Za darmo

Чарльз Дарвин. Его жизнь и научная деятельность

Tekst
Oznacz jako przeczytane
Чарльз Дарвин. Его жизнь и научная деятельность
Audio
Чарльз Дарвин. Его жизнь и научная деятельность
Audiobook
Czyta Юрий Орлов
7,96 
Szczegóły
Czcionka:Mniejsze АаWiększe Aa

Постепенное отмирание эстетических наклонностей вызывало с его стороны сожаление. «Потеря восприимчивости к подобным вещам (то есть поэзии, искусству и т. п.) есть потеря счастья и, быть может, вредна для интеллекта, тем более – для нравственного характера, так как ослабляет эмоциональную сторону нашей природы» (Автобиография).

Впрочем, на нем самом это вредное действие не обнаружилось. Напротив, «интеллект» его, по-видимому, развивался за счет остальных способностей. Что касается нравственного характера, то он до конца жизни оставался тем же мягким, простодушным, незлобивым человеком, каким является в начале своей деятельности.

Вообще, сомнительно, чтобы эстетическое развитие имело связь с нравственным. По крайней мере, подтверждения этому нельзя найти в мире художников, музыкантов и им подобных. Нервность и нравственность – две разные вещи. «Художественные натуры» не всегда бывают хорошими натурами. Может быть даже, чрезмерная восприимчивость к искусству вредит характеру? Может быть, увлекаясь воображаемым миром, человек забывает о мире реальном, о действительных людях с их действительными нуждами?..

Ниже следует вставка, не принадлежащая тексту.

-- ==== Sys2Proof/Machine/Control.lean ====
section
/-! DEFINITION. The character source and the control operations (spec/43_character_source_and_control.md): PUSH, TXSTART,
TXSTOP, RDSTAT, TICKOVR, and the whole effect of a reserved word. -/

namespace Sys2Proof.Machine

/-- PUSH b: accepted when the queue is not full (R170), else rejected with QOVF (R171). -/
def execPush {c : Configuration} (b : Byte) (s : State.Of c) : Host.Outcome (State.Of c) Fault Refusal :=
  if s.qcnt.val < c.qcap then .next ((s.enqueue b).respond (pushResponse true))
  else .next ((recordError .queueOverrun s).respond (pushResponse false))

/-- TXSTART: STOPPED becomes STARTING, the other two stay (R172). -/
def execTxstart {c : Configuration} (s : State.Of c) : Host.Outcome (State.Of c) Fault Refusal :=
  match s.key with
  | .stopped => .next ((s.setKey .starting).respond zeroResponse)
  | .starting | .running => .next (s.respond zeroResponse)

/-- TXSTOP (R173). -/
def execTxstop {c : Configuration} (s : State.Of c) : Host.Outcome (State.Of c) Fault Refusal :=
  .next ((s.setKey .stopped).respond zeroResponse)

/-- RDSTAT: returns STATUS and changes nothing (R174). -/
def execRdstat {c : Configuration} (s : State.Of c) : Host.Outcome (State.Of c) Fault Refusal :=
  .next (s.respond (statusWord s))

/-- TICKOVR (R175). -/
def execTickovr {c : Configuration} (s : State.Of c) : Host.Outcome (State.Of c) Fault Refusal :=
  .next ((recordError .tickOverrun s).respond zeroResponse)

/-- RESERVED(w): ILLOP is set and nothing else, whatever `w` is (R176). It is no row of the opcode table: `step` applies it
to every word that the decoder calls reserved. -/
def reservedOp {c : Configuration} (_w : OpWord) (s : State.Of c) : State.Of c :=
  (recordError .reservedWord s).respond zeroResponse

end Sys2Proof.Machine
end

Одна только эстетическая наклонность сохранилась у Дарвина до конца жизни: любовь к природе. Красивый ландшафт приводил его в восторг. Он любил также цветы и восхищался причудливой формой диклитры или изяществом лобелии. Впрочем, сюда вряд ли подходит выражение «эстетическая наклонность». Скорее это было участие к жизни природы. Красивый и нежный цветок казался ему живым существом; он осторожно дотрагивался до его лепестков, точно опасаясь причинить ему боль… Ростки, над которыми он производил опыт, были «бесстыдными плутишками», которые во что бы то ни стало желают поступать по-своему, часто наперекор ожиданиям экспериментатора. Занявшись опытами над росянкой (насекомоядное растение), он бросил их на время, заинтересовавшись перекрестным опылением: «Росянки пошли к черту, пока я не закончу и не издам книгу (о перекрестном опылении), а там я снова вернусь к моим милым росянкам и буду просить прощения у этих маленьких существ за то, что мог хоть на минуту послать их к черту…» Это одушевление природы скрашивало для него самую скучную и кропотливую работу.

Музыкой и чтением заканчивался день. Около одиннадцати часов Дарвин ложился спать. Спал он плохо: часто страдал бессонницей и кошмарами.

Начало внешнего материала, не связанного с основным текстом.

-- ==== Sys2Proof/Laws/Bits.lean ====
section
/-! SUPPORT. Fields of a concatenation: what a slice of `x ++ y` is when it lies in the low or in the high part. -/

namespace Sys2Proof

/-- The low part, whole. -/
theorem slice_append_low (n m : Nat) (x : BitVec n) (y : BitVec m) : (x ++ y).extractLsb' 0 m = y := by
  ext k hk
  rw [BitVec.getElem_extractLsb', BitVec.getLsbD_append]
  simp [hk]

/-- A slice that lies in the high part. -/
theorem slice_append_high (n m : Nat) (x : BitVec n) (y : BitVec m) (j k l : Nat) (h : j = m + k) :
    (x ++ y).extractLsb' j l = x.extractLsb' k l := by
  subst h
  ext i hi
  rw [BitVec.getElem_extractLsb', BitVec.getElem_extractLsb', BitVec.getLsbD_append, if_neg (by omega)]
  congr 1
  omega

end Sys2Proof
end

Так проходил его день. Отшельническая жизнь в Доуне разнообразилась время от времени поездками к родственникам, в Лондон, на морской берег и так далее. Большею частью поездки эти предпринимались по настояниям жены, когда она замечала, что работа начинает слишком утомлять его. Он, однако, не сразу сдавался и обыкновенно выторговывал в свою пользу день или два, то есть отправлялся не на пять, а на три дня и так далее.

Кроме поездок с целью развлечения, он посещал время от времени гидропатическое заведение доктора Лэна в Moor Park'e, в Суррее. Дарвин, как и его отец, не особенно доверял медицине, но холодные ванны оказались для него полезными, восстанавливая его силы хоть на короткое время.

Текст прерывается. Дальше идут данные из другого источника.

-- ==== Sys2Proof/Tests/Slice0.lean ====
section
/-! SUPPORT. Tests on fixed values, each with its source in spec/ (V, K, U, X, A, O, I, Z are the vectors of
spec/95_test_vectors.md section 3), and for every obligation with hypotheses a witness that they can be met. -/

open Sys2Proof Sys2Proof.Machine

namespace Sys2Proof.Tests

/-! ## Well-formedness: for each check a term it refuses -/

/-- 95 section 3.1, R83: `op` 0, `d` not 0 where it must be, `op` above 6. -/
theorem test_reserved_words_ill_formed :
    (InstrWord.cmd 0x000#12).wellFormed = false ∧ (InstrWord.cmd 0x101#12).wellFormed = false ∧
    (InstrWord.cmd 0x480#12).wellFormed = false ∧ (InstrWord.cmd 0x601#12).wellFormed = false ∧
    (InstrWord.cmd 0x700#12).wellFormed = false ∧ (InstrWord.cmd 0xFFF#12).wellFormed = false := by decide

/-- R81, R86: assigned words. -/
theorem test_assigned_words_well_formed :
    (InstrWord.cmd 0x100#12).wellFormed = true ∧ (InstrWord.cmd 0x2FF#12).wellFormed = true ∧
    (InstrWord.cmd 0x600#12).wellFormed = true ∧ (InstrWord.sym 0b11#2).wellFormed = true := by decide

/-- R89: a code must begin with 1, end with 1 and have no two adjacent 0 bits; the empty code passes. -/
theorem test_codes_ill_formed :
    codeWellFormed [false, true] = false ∧ codeWellFormed [true, false] = false ∧
    codeWellFormed [true, false, false, true] = false ∧ codeWellFormed [] = true ∧
    codeWellFormed [true, false, true, true] = true := by decide

/-- Parameters in the shape of configuration T (spec/95 section 2), with its table TV, its IDLE_CHAR and its SHAPE, and the
sizes left open so that each can be spoiled. -/
abbrev paramsT (symlen srw qcap sampw amp ovrw : Nat) : Config.Params where
  symlen := symlen
  srw := srw
  qcap := qcap
  sampw := sampw
  amp := amp
  bias := 5
  idleChar := 0x00#8
  fallbackCode := BitVec.ofNat srw 0x80000
  varicode := fun b =>
    if b = 0x00#8 then some (BitVec.ofNat srw 0xAAC00)
    else if b = 0x20#8 then some (BitVec.ofNat srw 0x80000)
    else if b = 0x61#8 then some (BitVec.ofNat srw 0xB0000)
    else if b = 0x65#8 then some (BitVec.ofNat srw 0xC0000)
    else if b = 0x74#8 then some (BitVec.ofNat srw 0xA0000)
    else if b = 0x7F#8 then some 0
    else none
  shape := fun g k =>
    match g with
    | .z => 0
    | .p => 3
    | .m => -3
    | .zp => [0, 1, 2, 3].getD k 0
    | .pz => [3, 2, 1, 0].getD k 0
    | .zm => [0, -1, -2, -3].getD k 0
    | .mz => [-3, -2, -1, 0].getD k 0
    | .pm => [3, 1, -1, -3].getD k 0
    | .mp => [-3, -1, 1, 3].getD k 0
  ovrw := ovrw
  fs := 8000

/-- 95 section 2: configuration T "meets every constraint". (BIAS is 5 here, which no value read shows, R63.) -/
theorem test_configuration_T_is_legal : (paramsT 4 20 4 16 3 16).Legal := by
  constructor <;> first | decide | (intro g; cases g <;> decide)

/-- R8: each constraint on a size refuses a set that breaks it alone. -/
theorem test_parameters_ill_formed :
    ¬(paramsT 1 20 4 16 3 16).Legal ∧ ¬(paramsT 4 0 4 16 3 16).Legal ∧ ¬(paramsT 4 20 0 16 3 16).Legal ∧
    ¬(paramsT 4 20 32 16 3 16).Legal ∧ ¬(paramsT 4 20 4 1 3 16).Legal ∧ ¬(paramsT 4 20 4 17 3 16).Legal ∧
    ¬(paramsT 4 20 4 16 0 16).Legal ∧ ¬(paramsT 4 20 4 16 32768 16).Legal ∧ ¬(paramsT 4 20 4 16 3 15).Legal :=
  ⟨fun h => absurd h.symlen_ge (by decide), fun h => absurd h.srw_ge (by decide), fun h => absurd h.qcap_ge (by decide),
   fun h => absurd h.qcap_le (by decide), fun h => absurd h.sampw_ge (by decide), fun h => absurd h.sampw_le (by decide),
   fun h => absurd h.amp_pos (by decide), fun h => absurd h.amp_le (by decide), fun h => absurd h.ovrw_eq (by decide)⟩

Он так привык к замкнутой семейной жизни, что небольшие отступления от нее доставляли ему иногда чисто детское удовольствие. «Я обедал с Беллем в Линнеевском клубе, – пишет он Гукеру (1861), – и мне было очень весело. Обедать вне дома для меня так ново, что я очень радовался этому».

В семейной жизни он был вполне счастлив. «В его отношениях к моей матери, – говорил Фрэнсис Дарвин, – ярче всего сказывалась его симпатичная, чуткая натура. В ее присутствии он чувствовал себя счастливым; благодаря ей его жизнь, которая иначе была бы омрачена тяжелыми впечатлениями, имела характер спокойного и ясного довольства».

Книга «О выражении ощущений» показывает, как тщательно он наблюдал за своими детьми. Он входил в мельчайшие подробности их жизни и интересов, играл с ними, рассказывал и читал, учил собирать и определять насекомых, но в то же время предоставлял им полную свободу и относился к ним по-товарищески. «Я думаю, – говорит Ф. Дарвин, – что он за всю жизнь не сказал дурного слова кому-либо из своих детей; но я уверен и в том, что нам никогда не приходило в голову не слушаться его. Я припоминаю один случай, когда отец пожурил меня за непослушание, и живо представляю себе чувство уныния, овладевшее мною, но также и заботливость, с какою он старался утешить меня, обращаясь со мною особенно ласково».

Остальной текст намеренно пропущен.